**What is required:**
Please restate, word for word, the lines below that begin at the one with "sum of two patterns" and end at the one with "product of two patterns". Leave out all other lines.

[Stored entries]
-- ==== Sys2Proof/Machine/Float.lean ====
section
/-! DEFINITION. Exact arithmetic on the number formats of R143 to R145 and on FP64 and INT64: values as sign, integer and power of two, exact sums and products, one rounding to nearest with ties to even, and the conversions of R159 and R210. -/

namespace Sys2Proof.Machine

/-- A number: NaN, an infinity, or ±m × 2^e. -/
inductive Num where
  | nan
  | inf (neg : Bool)
  | fin (neg : Bool) (m : Nat) (e : Int)
deriving DecidableEq, Repr, Inhabited

/-- A binary floating-point format (R144): exponent and mantissa bits, bias, and how it treats specials: 0 none, 1 NaN at all ones only (E4M3), 2 IEEE style. -/
structure Fmt where
  eb : Nat
  mb : Nat
  bias : Nat
  specials : Nat
deriving DecidableEq, Repr, Inhabited

def fmtE2M1 : Fmt := ⟨2, 1, 1, 0⟩
def fmtE2M3 : Fmt := ⟨2, 3, 1, 0⟩
def fmtE3M2 : Fmt := ⟨3, 2, 3, 0⟩
def fmtE4M3 : Fmt := ⟨4, 3, 7, 1⟩
def fmtE5M2 : Fmt := ⟨5, 2, 15, 2⟩
def fmtBF16 : Fmt := ⟨8, 7, 127, 2⟩
def fmtFP16 : Fmt := ⟨5, 10, 15, 2⟩
def fmtFP32 : Fmt := ⟨8, 23, 127, 2⟩
def fmtFP64 : Fmt := ⟨11, 52, 1023, 2⟩

/-- The value of a bit pattern (R144). -/
def Fmt.value (f : Fmt) (v : Nat) : Num :=
  let m := bits v 0 f.mb
  let e := bits v f.mb f.eb
  let neg := v.testBit (f.mb + f.eb)
  if f.specials = 2 ∧ e = 2 ^ f.eb - 1 then (if m = 0 then .inf neg else .nan)
  else if f.specials = 1 ∧ e = 2 ^ f.eb - 1 ∧ m = 2 ^ f.mb - 1 then .nan
  else if e = 0 then .fin neg m (1 - (f.bias : Int) - f.mb)
  else .fin neg (m + 2 ^ f.mb) ((e : Int) - f.bias - f.mb)

/-- The positive canonical NaN (R145): all ones for E4M3, else the quiet NaN. -/
def Fmt.nan (f : Fmt) : Nat :=
  if f.specials = 1 then 2 ^ (f.eb + f.mb) - 1 else (2 ^ f.eb - 1) * 2 ^ f.mb + 2 ^ (f.mb - 1)

/-- The pattern of the largest finite value. -/
def Fmt.top (f : Fmt) : Nat :=
  match f.specials with
  | 0 => 2 ^ (f.eb + f.mb) - 1
  | 1 => 2 ^ (f.eb + f.mb) - 2
  | _ => (2 ^ f.eb - 1) * 2 ^ f.mb - 1

/-- What stands for an infinity where values beyond the range are not saturated (R159): NaN for E4M3, which has none. -/
def Fmt.infinity (f : Fmt) (neg : Bool) : Nat :=
  if f.specials = 2 then (2 ^ f.eb - 1) * 2 ^ f.mb + (if neg then 2 ^ (f.eb + f.mb) else 0) else f.nan

/-- m × 2^d rounded to an integer, to nearest with ties to even. -/
def roundInt (m : Nat) (d : Int) : Nat :=
  if 0 ≤ d then m * 2 ^ d.toNat
  else
    let k := (-d).toNat
    let q := m / 2 ^ k
    let r := m % 2 ^ k
    if 2 * r < 2 ^ k then q else if 2 ^ k < 2 * r then q + 1 else q + q % 2

/-- The bit pattern of a number in a format, rounded to nearest with ties to even (R145, R154, R159); sat takes values beyond the range, infinities among them, to the largest finite value. -/
def Fmt.pattern (f : Fmt) (sat : Bool) (x : Num) : Nat :=
  let sign (neg : Bool) : Nat := if neg then 2 ^ (f.eb + f.mb) else 0
  let beyond (neg : Bool) : Nat := if sat then f.top + sign neg else f.infinity neg
  match x with
  | .nan => f.nan
  | .inf neg => beyond neg
  | .fin neg m e =>
    if m = 0 then sign neg
    else
      let qmin : Int := 1 - (f.bias : Int) - f.mb
      let q : Int := max qmin ((Nat.log2 m : Int) + e - f.mb)
      let code := (q - qmin).toNat * 2 ^ f.mb + roundInt m (e - q)
      if f.top < code then beyond neg else code + sign neg

/-- The signed integer m of ±m. -/
def signed (neg : Bool) (m : Nat) : Int := if neg then -(m : Int) else m

/-- The product of two numbers, exact (R158). -/
def Num.mul : Num → Num → Num
  | .nan, _ => .nan
  | _, .nan => .nan
  | .inf a, .inf b => .inf (a != b)
  | .inf a, .fin b m _ => if m = 0 then .nan else .inf (a != b)
  | .fin a m _, .inf b => if m = 0 then .nan else .inf (a != b)
  | .fin a m d, .fin b n e => .fin (a != b) (m * n) (d + e)

/-- The sum of two numbers, exact; an exact zero from unlike signs is +0 (IEEE 754, R158). -/
def Num.add : Num → Num → Num
  | .nan, _ => .nan
  | _, .nan => .nan
  | .inf a, .inf b => if a = b then .inf a else .nan
  | .inf a, .fin _ _ _ => .inf a
  | .fin _ _ _, .inf b => .inf b
  | .fin a m d, .fin b n e =>
    let k := min d e
    let v := signed a (m * 2 ^ (d - k).toNat) + signed b (n * 2 ^ (e - k).toNat)
    if v = 0 then .fin (a && b) 0 k else .fin (decide (v < 0)) v.natAbs k

/-- +0. -/
def Num.zero : Num := .fin false 0 0

/-- The exact sum of a list (R154 step 1, R158). -/
def Num.sum (l : List Num) : Num := l.foldl Num.add Num.zero

/-- The value of an E8M0 scale (R144). -/
def scaleValue (v : Nat) : Num := if v = 255 then .nan else .fin false 1 ((v : Int) - 127)

/-- Order of two numbers for MIN and MAX, −0 below +0 (R210). NaN is not compared here. -/
def Num.below : Num → Num → Bool
  | .inf true, .inf true => false
  | .inf true, _ => true
  | _, .inf true => false
  | .inf false, _ => false
  | _, .inf false => true
  | .fin a m d, .fin b n e =>
    let k := min d e
    let x := signed a (m * 2 ^ (d - k).toNat)
    let y := signed b (n * 2 ^ (e - k).toNat)
    decide (x < y) || (decide (x = y) && a && !b)
  | _, _ => false

/-- The sum of two patterns of a format, rounded once. -/
def Fmt.addP (f : Fmt) (a b : Nat) : Nat := f.pattern false ((f.value a).add (f.value b))

/-- The product of two patterns of a format, rounded once. -/
def Fmt.mulP (f : Fmt) (a b : Nat) : Nat := f.pattern false ((f.value a).mul (f.value b))

/-- FP32 additions (R155). -/
def addF32 (a b : Nat) : Nat := fmtFP32.addP a b

/-- Two's complement of w bits. -/
def toInt (w v : Nat) : Int := if v.testBit (w - 1) then (bits v 0 w : Int) - 2 ^ w else bits v 0 w
def ofInt (w : Nat) (v : Int) : Nat := (v % 2 ^ w).toNat

/-- A value held within w-bit two's complement, and whether it saturated (R157, R210). -/
def satInt (w : Nat) (v : Int) : Int × Bool :=
  if v < -(2 ^ (w - 1)) then (-(2 ^ (w - 1)), true)
  else if 2 ^ (w - 1) - 1 < v then (2 ^ (w - 1) - 1, true)
  else (v, false)

/-- An integer multiplied exactly by a number and rounded to an integer (R210): NaN gives 0, an infinity saturates by the product's sign. The Bool says that it saturated. -/
def scaleInt (w : Nat) (v : Int) (x : Num) : Int × Bool :=
  match x with
  | .nan => (0, false)
  | .inf neg => if v = 0 then (0, false) else satInt w (if (decide (v < 0)) != neg then -(2 ^ w) else 2 ^ w)
  | .fin neg m e =>
    let n := roundInt (v.natAbs * m) e
    satInt w (signed ((decide (v < 0)) != neg) n)

/-- The quotient of two numbers in FP32, to nearest with ties to even (IEEE 754): integer division to enough places, with a sticky bit. -/
def divF32 (a b : Nat) : Nat :=
  match fmtFP32.value a, fmtFP32.value b with
  | .nan, _ => fmtFP32.nan
  | _, .nan => fmtFP32.nan
  | .inf _, .inf _ => fmtFP32.nan
  | .inf x, .fin y _ _ => fmtFP32.infinity (x != y)
  | .fin x _ _, .inf y => fmtFP32.pattern false (.fin (x != y) 0 0)
  | .fin x m d, .fin y n e =>
    if n = 0 then (if m = 0 then fmtFP32.nan else fmtFP32.infinity (x != y))
    else
      let k : Nat := 80
      let q := m * 2 ^ k / n
      let sticky := if m * 2 ^ k % n = 0 then 0 else 1
      fmtFP32.pattern false (.fin (x != y) (2 * q + sticky) (d - e - k - 1))

end Sys2Proof.Machine
end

**Task solution:**
/-- The sum of two patterns of a format, rounded once. -/
def Fmt.addP (f : Fmt) (a b : Nat) : Nat := f.pattern false ((f.value a).add (f.value b))

/-- The product of two patterns of a format, rounded once. -/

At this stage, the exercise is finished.